_Instructions for the task:_
Print nothing but the lines below starting at the line that holds "decode 0x01FFFF05 = .ok" and ending at the line that holds "def Obligations.CommandsAreDroppedUnderErr : Prop", including both, each exactly as written.
----------
-- ==== Sys2Proof/Certificates/Slice0/Obligations.lean ====
section
/-! DEFINITION. The statements for the provers, in the order of OBLIGATIONS.json. "Completes" means that exec answers
a next state; u.complete is u with PENDING empty and DONE set (R160). -/

open Sys2Proof Sys2Proof.Machine

/-! ### Encoding, decoding and the step -/

/-- decode(encode(x)) = x for every well-formed command, and encode(decode(v)) = v for every v that decodes (R168). -/
def Obligations.DecodeAndEncodeAgree : Prop :=
  (∀ i : Instr, i.wf = true → decode (encode i) = .ok i) ∧
    ∀ (v : Word) (i : Instr), decode v = .ok i → encode i = v ∧ i.wf = true

/-- Which words are refused, and as what (R165, R167): an opcode byte that is not listed, or a listed one with a 1 in
a field that must be zero. -/
def Obligations.RefusedWords : Prop :=
  ∀ v : Word,
    (decode v = .error .illegalOpcode ↔
      cmdOp v ∉ [0x00, 0x01, 0x02, 0x03, 0x04, 0x05, 0x10, 0x11, 0x12, 0x13, 0x20]) ∧
    (decode v = .error .reservedField ↔
      (cmdOp v ∈ [0x00, 0x10, 0x11, 0x13, 0x20] ∧ v.extractLsb' 8 24 ≠ 0) ∨
      (cmdOp v ∈ [0x01, 0x02, 0x03, 0x04] ∧ v.extractLsb' 16 16 ≠ 0) ∨
      (cmdOp v = 0x05 ∧ v.extractLsb' 25 7 ≠ 0) ∨
      (cmdOp v = 0x12 ∧ (v.extractLsb' 8 16 ≠ 0 ∨ v.extractLsb' 25 7 ≠ 0)))

/-- What the block does with a refused word (R166): it raises ILLEGAL, unless ERR makes it drop the word first. -/
def Obligations.RefusedWordRaisesIllegal : Prop :=
  ∀ (s : State) (v : Word), s.turns = [] → s.pending = some v → s.err = false →
    (decode v = .error .illegalOpcode →
      step s = .next { s with pending := none, done := true, err := true, errCode := 0xFFFF0104 }) ∧
    (decode v = .error .reservedField →
      step s = .next { s with pending := none, done := true, err := true, errCode := 0xFFFF0204 })

/-- The words of R178 and one with every operand bit set decode to what they stand for. -/
def Obligations.WordsDecodeAsWritten : Prop :=
  decode 0x00000000 = .ok .nop ∧ decode 0x00000001 = .ok (.chBegin 0) ∧ decode 0x00000302 = .ok (.iqScale 3) ∧
    decode 0x00000F03 = .ok (.iqDequant 15) ∧ decode 0x00000104 = .ok (.noiseFill 1) ∧
    decode 0x01010005 = .ok (.msApply 0 1 true) ∧ decode 0x00050205 = .ok (.msApply 2 5 false) ∧
    decode 0x01FFFF05 = .ok (.msApply 255 255 true) ∧ decode 0x00000010 = .ok .mctParse ∧
    decode 0x00000011 = .ok .mctApply ∧ decode 0x01000012 = .ok (.mctClose true) ∧
    decode 0x00000012 = .ok (.mctClose false) ∧ decode 0x00000013 = .ok .mctReset ∧
    decode 0x00000020 = .ok .clearErr

/-- A step runs the decoded command: the block's turn, and the placed word of withFetchWord. So does the step of every
other build (R10; log 1), and step is that of the default one. The turns are the model's own (log 6). -/
def Obligations.StepRunsTheDecodedCommand : Prop :=
  (∀ (s : State) (v : Word) (i : Instr), s.pending = some v → decode v = .ok i →
    (s.err = false ∨ cmdOp v ∈ [0x00, 0x12, 0x13, 0x20]) →
    (s.turns = [] → step s = exec i s) ∧
      ∀ ts, s.turns = .block :: ts → step s = exec i { s with turns := ts }) ∧
  (∀ (s : State) (nbits w : Nat) (i : Instr), s.err = false → decodeTableWord nbits w = some i →
    step (s.withFetchWord nbits w) =
      exec i { s with pending := some (tableWord nbits w), cmdCount := s.cmdCount + 1 }) ∧
  (∀ (P : Params) (s : State) (v : Word) (i : Instr), s.turns = [] → s.pending = some v → decode v = .ok i →
    (s.err = false ∨ cmdOp v ∈ [0x00, 0x12, 0x13, 0x20]) → stepWith P s = execWith P i s) ∧
  (∀ s : State, stepWith params s = step s) ∧ ∀ (i : Instr) (s : State), execWith params i s = exec i s

/-- A host write of CMD while BUSY = 0 takes the word and counts it; while BUSY = 1 it is dropped, uncounted, and sets
HAZ. A read returns 0 (R41, R43). -/
def Obligations.WritingCmdTakesACommand : Prop :=
  ∀ (s : State) (ts : List Turn) (v : Word),
    (s.turns = .host (.write 0x004 4 v) :: ts → s.pending = none →
      step s = .next { s with turns := ts, pending := some v, cmdCount := s.cmdCount + 1, resp := some ⟨true, 0⟩ }) ∧
    (s.turns = .host (.write 0x004 4 v) :: ts → s.pending ≠ none →
      step s = .next { s with turns := ts, haz := true, resp := some ⟨true, 0⟩ }) ∧
    (s.turns = .host (.read 0x004 4) :: ts → s.pending = none →
      step s = .next { s with turns := ts, resp := some ⟨true, 0⟩ })

/-- While ERR = 1 a taken word whose opcode is not NOP, MCT_CLOSE, MCT_RESET or CLEAR_ERR is dropped (R405). -/
def Obligations.CommandsAreDroppedUnderErr : Prop :=
  ∀ (s : State) (v : Word), s.pending = none → s.err = true → cmdOp v ∉ [0x00, 0x12, 0x13, 0x20] →
    s.turns = [.host (.write 0x004 4 v)] →
    ∃ t, step s = .next t ∧ t = { s with turns := [], pending := some v, cmdCount := s.cmdCount + 1, resp := some ⟨true, 0⟩ } ∧
      step t = .next { t with pending := none, done := true, drop := true }

/-! ### Errors -/

/-- The fields of a recorded error (R45): CODE of the kind, CAUSE, INDEX and BAND modulo 256, reserved bits 0; and the
code and cause id of every cause (R401). -/
def Obligations.ErrCodeLayout : Prop :=
  (∀ e : Err, (e.word.extractLsb' 0 4 = e.cause.kind.code) ∧ e.word.extractLsb' 4 4 = 0 ∧
    e.word.extractLsb' 8 8 = e.cause.id ∧ (e.word.extractLsb' 16 8).toNat = e.index % 256 ∧
    (e.word.extractLsb' 24 8).toNat = e.band % 256) ∧
  ∀ c : Cause, (c, c.kind.code, c.id) ∈ ([
    (.illegalOpcode, 4, 0x01), (.reservedField, 4, 0x02),
    (.chRange, 6, 0x10), (.sameChannel, 6, 0x11), (.bandTable, 6, 0x12), (.nchRange, 6, 0x13), (.chmapRange, 6, 0x14),
    (.chmapDup, 6, 0x15),
    (.stage, 5, 0x20), (.mctState, 5, 0x21),
    (.ltp, 2, 0x30), (.gainControl, 2, 0x31), (.erPayload, 2, 0x32), (.igfTiles, 2, 0x33),
    (.lfeShort, 1, 0x40), (.grouping, 1, 0x41), (.maxSfb, 1, 0x42), (.cwMismatch, 1, 0x43), (.boxCount, 1, 0x44),
    (.keepNoPrev, 1, 0x45), (.pairRange, 1, 0x46), (.windowMismatch, 1, 0x47), (.maskWidth, 1, 0x48), (.dtMode, 1, 0x49),
    (.symRange, 1, 0x4A),
    (.iqRange, 3, 0x50), (.angleRange, 3, 0x51)] : List (Cause × BitVec 4 × Byte))

/-- An error discards every change of the command but the HRESET of MCT_PARSE, records itself when ERR was 0, keeps the
first error when ERR was 1, and completes the command (R402, R403). -/
def Obligations.ErrorsArePreciseAndRecordedOnce : Prop :=
  (∀ (i : Instr) (s t : State), exec i s = .next t → s.err = false → t.err = true →
    ∃ e : Err, t = { (if i = .mctParse then parseBase params s else s) with
      err := true, errCode := e.word, pending := none, done := true }) ∧
  ∀ (s : State) (v : Word) (x : IllegalWord), s.turns = [] → s.pending = some v → s.err = true →
    cmdOp v ∈ [0x00, 0x12, 0x13, 0x20] → decode v = .error x → step s = .next { s with pending := none, done := true }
----------
_Output for this exercise:_
    decode 0x01FFFF05 = .ok (.msApply 255 255 true) ∧ decode 0x00000010 = .ok .mctParse ∧
    decode 0x00000011 = .ok .mctApply ∧ decode 0x01000012 = .ok (.mctClose true) ∧
    decode 0x00000012 = .ok (.mctClose false) ∧ decode 0x00000013 = .ok .mctReset ∧
    decode 0x00000020 = .ok .clearErr

/-- A step runs the decoded command: the block's turn, and the placed word of withFetchWord. So does the step of every
other build (R10; log 1), and step is that of the default one. The turns are the model's own (log 6). -/
def Obligations.StepRunsTheDecodedCommand : Prop :=
  (∀ (s : State) (v : Word) (i : Instr), s.pending = some v → decode v = .ok i →
    (s.err = false ∨ cmdOp v ∈ [0x00, 0x12, 0x13, 0x20]) →
    (s.turns = [] → step s = exec i s) ∧
      ∀ ts, s.turns = .block :: ts → step s = exec i { s with turns := ts }) ∧
  (∀ (s : State) (nbits w : Nat) (i : Instr), s.err = false → decodeTableWord nbits w = some i →
    step (s.withFetchWord nbits w) =
      exec i { s with pending := some (tableWord nbits w), cmdCount := s.cmdCount + 1 }) ∧
  (∀ (P : Params) (s : State) (v : Word) (i : Instr), s.turns = [] → s.pending = some v → decode v = .ok i →
    (s.err = false ∨ cmdOp v ∈ [0x00, 0x12, 0x13, 0x20]) → stepWith P s = execWith P i s) ∧
  (∀ s : State, stepWith params s = step s) ∧ ∀ (i : Instr) (s : State), execWith params i s = exec i s

/-- A host write of CMD while BUSY = 0 takes the word and counts it; while BUSY = 1 it is dropped, uncounted, and sets
HAZ. A read returns 0 (R41, R43). -/
def Obligations.WritingCmdTakesACommand : Prop :=
  ∀ (s : State) (ts : List Turn) (v : Word),
    (s.turns = .host (.write 0x004 4 v) :: ts → s.pending = none →
      step s = .next { s with turns := ts, pending := some v, cmdCount := s.cmdCount + 1, resp := some ⟨true, 0⟩ }) ∧
    (s.turns = .host (.write 0x004 4 v) :: ts → s.pending ≠ none →
      step s = .next { s with turns := ts, haz := true, resp := some ⟨true, 0⟩ }) ∧
    (s.turns = .host (.read 0x004 4) :: ts → s.pending = none →
      step s = .next { s with turns := ts, resp := some ⟨true, 0⟩ })

/-- While ERR = 1 a taken word whose opcode is not NOP, MCT_CLOSE, MCT_RESET or CLEAR_ERR is dropped (R405). -/
def Obligations.CommandsAreDroppedUnderErr : Prop :=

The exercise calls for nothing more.